If by FFI you mean declaring an extern "C" function that is later provided by during linking then you can definitely do FFI when compiling to WebAssembly.

To work around a particular limitation in the glue generated by wit-bindgen[1], we copied the way Rust's #[global_allocator] works. In a shared crate we would declare some sort of fn __proc_block_metadata() -> Metadata function and downstream crates would use a macro to generate a function with the correct name and signature.

Then, the compiler will compile each crate into an object file containing WebAssembly bytecode and at the very end the linker will take all these WebAssembly object files and link them together into a single WebAssembly binary, resolving our __proc_block_metadata symbols in the process.

So in that sense, as long as you can get object files containing WebAssembly, it should theoretically be possible to manually link them together and resolve your FFI symbols.

I tried to do something similar about a year ago but in the opposite direction. I had a Rust crate and was using the cc crate at build time to try to compile some C code to WebAssembly and link to it. Just like you would do when implementing a normal *-sys crate.
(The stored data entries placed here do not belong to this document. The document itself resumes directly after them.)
/-- An operation other than an unexpected extraction only adds to a wedged buffer. -/
theorem exec_content_prefix_of_wedged {i : Instr} {s t : State} (hwf : s.rx.mem.wf = true)
    (hw : wedged s.params s.rx = true) (hexpected : ∀ T, i = .rxExtract T → T ∈ s.params.expectedTypes)
    (h : exec i s = .next t) : s.rx.content <+: t.rx.content := by
  cases hunit : unitOf i with
  | crc16 => obtain ⟨_, _, rfl⟩ := exec_crc16_next hunit h; exact List.prefix_rfl
  | codec => obtain ⟨_, rfl, _⟩ := exec_codec_next hunit h; exact List.prefix_rfl
  | rxbuf =>
    rcases exec_rxbuf_next hunit h with ⟨bytes, _, _, rfl⟩ | ⟨T, _, hi, rfl⟩
    · exact content_prefix_rxAppend s.params.cap bytes hwf
    · rw [setResult_rx, setRx_rx, rxTryExtract_of_wedged hw (hexpected T hi)]
  | live => rcases exec_live_next hunit h with ⟨_, _, _, rfl⟩ | ⟨_, _, rfl, _⟩ <;> exact List.prefix_rfl
  | fsafe => rcases exec_fsafe_next hunit h with ⟨_, _, _, _, rfl⟩ | ⟨_, _, rfl⟩ <;> exact List.prefix_rfl
  | slew => obtain ⟨_, rfl⟩ := exec_slew_next hunit h; exact List.prefix_rfl
  | sched =>
    obtain ⟨now, bytes, a, w, rfl⟩ := exec_sched_next hunit h
    rw [tickPhases_rx_of_wedged hwf hw]
    exact content_prefix_rxAppend s.params.cap bytes hwf

/-! ## The statements -/

/-- Settles O28: a full buffer holds at least the largest frame, and only a parse of fewer bytes waits. -/
theorem fullBufferNeverWaitsForAFrame : Obligations.FullBufferNeverWaitsForAFrame := by
  intro s T hcap hfull h0 h1
  refine ⟨_, exec_rxExtract T s, fun hresult => ?_⟩
  exact rxTryExtract_ne_partial (hfull ▸ hcap) h0 h1 (OpResult.extracted.inj hresult)

/-- Settles O29: the push takes all of the bytes, and a full buffer whose scan fails is reset. -/
theorem garbageFilledBufferIsReset : Obligations.GarbageFilledBufferIsReset := by
  intro s T bytes hinv hempty hlen hgarbage
  have htaken : min bytes.length (s.params.cap - s.rx.cur) = s.params.cap := by
    rw [hempty, hlen, Nat.sub_zero, Nat.min_self]
  have hcur : (rxAppend s.params.cap bytes s.rx).1.cur = s.params.cap := by
    rw [rxAppend_cur, htaken, hempty, Nat.zero_add]
  have hnone (i : Nat) : ¬ PrefixAt (rxAppend s.params.cap bytes s.rx).1.content i := by
    rw [rxAppend_content_of_empty hinv hempty hlen.le, prefixAt_iff_bytes]
    exact fun h => hgarbage i h.1 h.2
  have hreset := rxTryExtract_of_noPrefix (p := s.params) (T := T) hnone
  rw [if_pos hcur] at hreset
  refine ⟨_, _, exec_rxPush bytes s, congrArg OpResult.taken htaken, hcur, exec_rxExtract T _, ?_, ?_⟩
  · exact congrArg (fun r => OpResult.extracted r.2) hreset
  · exact (congrArg (fun r => r.1.cur) hreset).trans (Nat.sub_self _)

/-- Settles O30: the pushed bytes are the whole content, and the extraction of their type takes the frame off its front. -/
theorem acceptedFrameComesOutAndTheRestStays : Obligations.AcceptedFrameComesOutAndTheRestStays := by
  intro s T S v n hinv hempty hroom hparse
  have hcontent := rxAppend_content_of_empty hinv hempty hroom
  have hextract : rxTryExtract s.params T (rxAppend s.params.cap S s.rx).1 = (rxShift n _, .frame v) :=
    rxTryExtract_of_parse_ok (by rwa [hcontent])
  refine ⟨_, _, exec_rxPush S s, exec_rxExtract T _, ?_, ?_, ?_⟩
  · exact congrArg (fun r => OpResult.extracted r.2) hextract
  · exact (congrArg (fun r => r.1.content) hextract).trans (by rw [rxShift_content, hcontent])
  · exact rxTryExtract_inv s.params T (rxAppend_inv S hinv)

/-- Settles O31: a step other than an unexpected extraction only adds behind the content, and the wedge stands in front;
an expected extraction finds another type, in a tick as outside one. -/
theorem headOfLineWedgeOutlastsAllButUnexpectedExtraction :
    Obligations.HeadOfLineWedgeOutlastsAllButUnexpectedExtraction := by
  refine ⟨fun s t hinv hw hexpected hstep => ?_, fun s hinv hw => ⟨fun T hT => ?_, fun hend hrates now bytes a w e => ?_⟩⟩
  · obtain ⟨hwf, _, _⟩ := (RxBuf.inv_iff _ _).mp hinv
    rcases step_cases s with ⟨_, e⟩ | ⟨_, _, _, _, _, e⟩ | ⟨r, waiting, i, rest, hwait, hread, e⟩
    · cases e.symm.trans hstep
      exact ⟨hinv, hw, List.prefix_rfl⟩
    · cases e.symm.trans hstep
    · have hexec := e.symm.trans hstep
      have hgrow : s.rx.content <+: t.rx.content :=
        exec_content_prefix_of_wedged (s := s.setRequests waiting) hwf hw
          (fun T hi => hexpected r rest waiting T hwait (hi ▸ hread)) hexec
      rw [(exec_next_keeps hexec).1]
      exact ⟨exec_keeps_rxInv (s := s.setRequests waiting) hinv hexec, wedged_of_content_prefix hw hgrow, hgrow⟩
  · rw [exec_rxExtract, rxTryExtract_of_wedged hw hT]
    rfl
  · obtain ⟨hwf, _, _⟩ := (RxBuf.inv_iff _ _).mp hinv
    refine ⟨_, exec_tick_of_allowed now bytes a w hend hrates e, tickPhases_frameOut_of_wedged hwf hw now bytes a w,
      tickPhases_rxTaken now bytes a w s, ?_, ?_⟩
    · rw [tickPhases_rx_of_wedged hwf hw, tickPhases_rxTaken, rxAppend_content _ _ hwf]
    · rw [tickPhases_rx_of_wedged hwf hw, tickPhases_params]
      exact wedged_rxAppend _ bytes hwf hw

end Sys2Proof.Machine
end

section
/-! SUPPORT. LIVE and FSAFE (`43_liveness_arbitration.md` R152 to R154; `44_failsafe.md` R172 to R175). A take and a
network command are one update of LIVE's registers; the first update of FSAFE is said for each policy, and nothing it gives
depends on the time register. -/

namespace Sys2Proof.Machine

/-! ## LIVE -/

theorem exec_netTake (s : State) :
    exec .netTake s = .next ((s.setLive (slotTaken s.live).1).setResult (.slot (slotTaken s.live).2)) := rfl

theorem exec_netCmd (thr steer : F32) (now : U32) (s : State) :
    exec (.netCmd thr steer now) s = .next (s.setLive (netArrived (thr, steer) now s.live)) := rfl

/-- Taking from an empty slot changes nothing. -/
theorem slotTaken_slotTaken (r : LiveRegs) : slotTaken (slotTaken r).1 = ((slotTaken r).1, none) := rfl

/-! ## FSAFE -/

theorem exec_fsReset (s : State) :
    exec .fsReset s = .next ((s.setFs (fsCleared (Config.freeU32 s.freeCount))).useFree) := rfl

section
variable {p : Params} {r : FsRegs} (now : U32)

/-- Policy (a) without a source (R172): Active, the time register not written. -/
theorem fsStep_first_noSource_of_tripOnBoot (hfirst : r.seeded = false) (hpolicy : p.tripOnBoot = true) :
    fsStep p now false r = { r with state := .active, seeded := true } := by
  simp [fsStep, hfirst, hpolicy]

/-- Policy (b) (R172): the time is recorded, then the table applies. -/
theorem fsStep_first_of_recordOnBoot (hfirst : r.seeded = false) (hpolicy : p.tripOnBoot = false) (active : Bool) :
    fsStep p now active r = fsTable p.fsTimeoutMs now now active { r with lastActiveMs := now, seeded := true } := by
  simp [fsStep, hfirst, hpolicy]

/-- With a source the policies agree. -/
theorem fsStep_first_source (hfirst : r.seeded = false) (hinactive : r.state = .inactive) :
    fsStep p now true r = { state := .inactive, lastActiveMs := now, seeded := true } := by
  cases hpolicy : p.tripOnBoot with
  | true => simp [fsStep, hfirst, hpolicy]
  | false =>
    rw [fsStep_first_of_recordOnBoot now hfirst hpolicy, fsTable_source_of_not_active]
    simp [hinactive]

/-- No time has elapsed since the recorded one, so only the timeout 0 is due. -/
theorem fsStep_first_noSource_of_recordOnBoot (hfirst : r.seeded = false) (hinactive : r.state = .inactive)
    (hpolicy : p.tripOnBoot = false) :
    fsStep p now false r =
      { state := if p.fsTimeoutMs = 0 then .active else .inactive, lastActiveMs := now, seeded := true } := by
  have helapsed : (elapsed now now).toNat = 0 := by simp [elapsed]
  rw [fsStep_first_of_recordOnBoot now hfirst hpolicy]
  by_cases hzero : p.fsTimeoutMs = 0
  · rw [fsTable_noSource_of_due (by simp [hzero]), if_pos hzero]
  · have hpos : 0 < p.fsTimeoutMs.toNat := Nat.pos_of_ne_zero fun h => hzero (BitVec.eq_of_toNat_eq h)
    rw [fsTable_noSource_of_waiting (by exact hinactive) (by rwa [helapsed]), if_neg hzero, hinactive]

/-- R175: of an unseeded failsafe, or one outside Inactive, no update reads the time register. What was there is
overwritten, or stays there while the failsafe goes to Active, outside Inactive again. -/
theorem fsStep_ignores_lastActive (hunread : r.seeded = false ∨ r.state ≠ .inactive) (active : Bool) (v : U32) :
    fsStep p now active { r with lastActiveMs := v } = fsStep p now active r ∨
      (fsStep p now active r).state = .active ∧
        fsStep p now active { r with lastActiveMs := v } = { fsStep p now active r with lastActiveMs := v } := by
  obtain ⟨st, last, seeded⟩ := r
  cases seeded with
  | false =>
    cases hpolicy : p.tripOnBoot with
    | false =>
      refine .inl ?_
      rw [fsStep_first_of_recordOnBoot now rfl hpolicy, fsStep_first_of_recordOnBoot now rfl hpolicy]
    | true => cases active <;> simp [fsStep, hpolicy]
  | true =>
    cases st with
    | inactive => exact absurd rfl (hunread.resolve_left nofun)
    | active | recovering => cases active <;> simp [fsStep, fsTable]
I think I ran into some issues with linking to the object files or maybe it was because Emscripten uses its own ABI when compiling to WebAssembly. Either way I had other things on my plate at the time, so after half an hour of messing around I decided to throw it in the too hard basket and try something else.

If you squint hard, this is very similar to the solution from above, except the upstream dependency is an external C library instead of a Rust crate.
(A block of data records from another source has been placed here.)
-- ==== Sys2Proof/Machine/FloatFormat.lean ====
section
/-! DEFINITION. The floating-point formats and their arithmetic (00_scope.md R13): layout, the value of a pattern, rounding to
nearest with ties to even, and the binary64 square root of the default seed (44_root_extraction.md R128). Everything is exact
natural-number arithmetic, narrowed once at the end. The layout and the rounding are the spec's passages from general knowledge
(93_implementation_defined.md G1, G2, G4): UNVERIFIED, log entry 12: unsafe. -/

namespace Sys2Proof.Machine

/-- A binary interchange format (R13). -/
structure FpFormat where
  /-- bits of the biased exponent -/
  expBits : Nat
  /-- bits of the fraction -/
  fracBits : Nat
  bias : Nat
  deriving DecidableEq, Repr

/-- binary64: sign bit 63, exponent bits 62:52, bias 1023, fraction bits 51:0 (R13). -/
def binary64 : FpFormat := ⟨11, 52, 1023⟩

/-- binary32: sign bit 31, exponent bits 30:23, bias 127, fraction bits 22:0 (R13). -/
def binary32 : FpFormat := ⟨8, 23, 127⟩

/-- What a pattern stands for (R13). -/
inductive FpValue where
  | nan
  | infinity (negative : Bool)
  /-- The real number `significand * 2^exponent / unit`, `unit` being the format's; negated when `negative`. -/
  | finite (negative : Bool) (significand exponent : Nat)
  deriving DecidableEq, Repr

/-- The sign bit of a pattern. -/
def FpFormat.signOf (f : FpFormat) (p : Nat) : Bool := p / 2 ^ (f.expBits + f.fracBits) % 2 == 1

/-- The biased exponent field of a pattern. -/
def FpFormat.exponentOf (f : FpFormat) (p : Nat) : Nat := p / 2 ^ f.fracBits % 2 ^ f.expBits

/-- The fraction field of a pattern. -/
def FpFormat.fractionOf (f : FpFormat) (p : Nat) : Nat := p % 2 ^ f.fracBits

/-- The denominator of every finite value: a value is a whole number of `1 / unit`. -/
def FpFormat.unit (f : FpFormat) : Nat := 2 ^ (f.bias + f.fracBits)

/-- The pattern of +infinity, which is also the first pattern above the largest finite one. -/
def FpFormat.infinity (f : FpFormat) : Nat := (2 ^ f.expBits - 1) * 2 ^ f.fracBits

/-- What a pattern stands for (R13): an all-ones exponent is infinity or a NaN, a zero exponent is zero or subnormal, any other
is `2^(exp - bias) * (1 + fraction / 2^fracBits)`. -/
def FpFormat.unpack (f : FpFormat) (p : Nat) : FpValue :=
  let e := f.exponentOf p
  let frac := f.fractionOf p
  if e = 2 ^ f.expBits - 1 then
    if frac = 0 then .infinity (f.signOf p) else .nan
  else if e = 0 then .finite (f.signOf p) frac 1
  else .finite (f.signOf p) (2 ^ f.fracBits + frac) e

/-- `n / d` rounded to nearest, ties to even. -/
def roundDiv (n d : Nat) : Nat :=
  if d < 2 * (n % d) ∨ (2 * (n % d) = d ∧ n / d % 2 = 1) then n / d + 1 else n / d

/-- The pattern nearest to the non-negative real `m * 2^k / unit`, ties to even; +infinity when the rounded magnitude exceeds
the largest finite value (R13). A carry out of the rounded significand moves into the exponent field by itself. -/
def FpFormat.round (f : FpFormat) (m k : Nat) : Nat :=
  if m = 0 then 0
  else
    let e := max 1 (Nat.log2 m + k - f.fracBits)
    let sig := if e ≤ k then m * 2 ^ (k - e) else roundDiv m (2 ^ (e - k))
    min ((e - 1) * 2 ^ f.fracBits + sig) f.infinity

/-- `rne_F64(n)`, `rne_F32(n)` (R13): the natural number `n` rounded to the format. -/
def FpFormat.rne (f : FpFormat) (n : Nat) : Nat := f.round n (f.bias + f.fracBits)

/-- `scale_fmt(p, k)` (45_conversion.md R146): times `2^k`, by adding `k` to the exponent field of a positive normal number;
+infinity when the field reaches all ones. -/
def FpFormat.scale (f : FpFormat) (p k : Nat) : Nat :=
  if 2 ^ f.expBits - 1 ≤ f.exponentOf p + k then f.infinity else p + k * 2 ^ f.fracBits

/-- The integer square root of `m`, digit by digit: `r` is extended by the bits below `2^bits`, the highest first. -/
def sqrtDigits (m : Nat) : (bits r : Nat) → Nat
  | 0, r => r
  | bits + 1, r =>
    if (r + 2 ^ bits) * (r + 2 ^ bits) ≤ m then sqrtDigits m bits (r + 2 ^ bits) else sqrtDigits m bits r

/-- `floor(sqrt(m))` for `m < 2^164`. -/
def floorSqrt (m : Nat) : Nat := sqrtDigits m 82 0

/-- The positive square root of `m * 2^e / unit` in binary64, correctly rounded. The radicand is scaled by an even power of two
so that the root has 55 bits or more, and a last bit records whether it was exact. -/
def sqrtRound (m e : Nat) : Nat :=
  let t := e + binary64.bias + binary64.fracBits
  let radicand := (if t % 2 = 0 then m else 2 * m) * 2 ^ 108
  let root := floorSqrt radicand
  let sticky := if root * root = radicand then 0 else 1
  binary64.round (2 * root + sticky) (t / 2 - 55)

/-- `fsqrt` (44_root_extraction.md R128): the binary64 square root, rounded to nearest, ties to even. The block takes it only of
positive finite numbers of at least 1; elsewhere it is as IEEE 754 has it. PRESUMED, log entry 16: safe, no command reaches it. -/
def fsqrt (p : W64) : W64 :=
  match binary64.unpack p.toNat with
  | .nan => 0x7FF8000000000000#64
  | .infinity negative => if negative then 0x7FF8000000000000#64 else p
  | .finite negative m e =>
    if m = 0 then p else if negative then 0x7FF8000000000000#64 else BitVec.ofNat 64 (sqrtRound m e)

/-- `f64_to_u64_sat` (44_root_extraction.md R129): truncation toward zero; 0 for a NaN and for anything not positive, all ones
from 2^64 up. -/
def f64ToU64Sat (p : W64) : W64 :=
  match binary64.unpack p.toNat with
  | .nan => 0
  | .infinity negative => if negative then 0 else 0xFFFFFFFFFFFFFFFF#64
  | .finite negative m e =>
    if negative then 0
    else if 2 ^ 64 * binary64.unit ≤ m * 2 ^ e then 0xFFFFFFFFFFFFFFFF#64
    else BitVec.ofNat 64 (m * 2 ^ e / binary64.unit)

end Sys2Proof.Machine
end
Until now, I've just talked about trying to compile multiple libraries into a single WebAssembly binary, but there is another solution.

When you load a WebAssembly binary (e.g. using WebAssembly.instantiate() in the browser or wasmer in native code), the binary can request certain functions be provided by the host.

However, there is nothing stopping the host from using the functions exported by one WebAssembly module as the imports of another. This lets you manually do dynamic linking and could be a solution for you.

The idea is you would compile your Rust code to a *.wasm file and your C code goes in another *.wasm file. At runtime, you would first instantiate the Rust binary then use its exported functions to satisfy the C binary's requirements.

We were originally hoping Wasmer could create a similar sort of static linking solution which takes two WebAssembly binaries and "merges" them, so I put together an experiment which shows how you do this dynamic linking manually, as well as writing up our goal in the README. The actual "linking" step happens on this line.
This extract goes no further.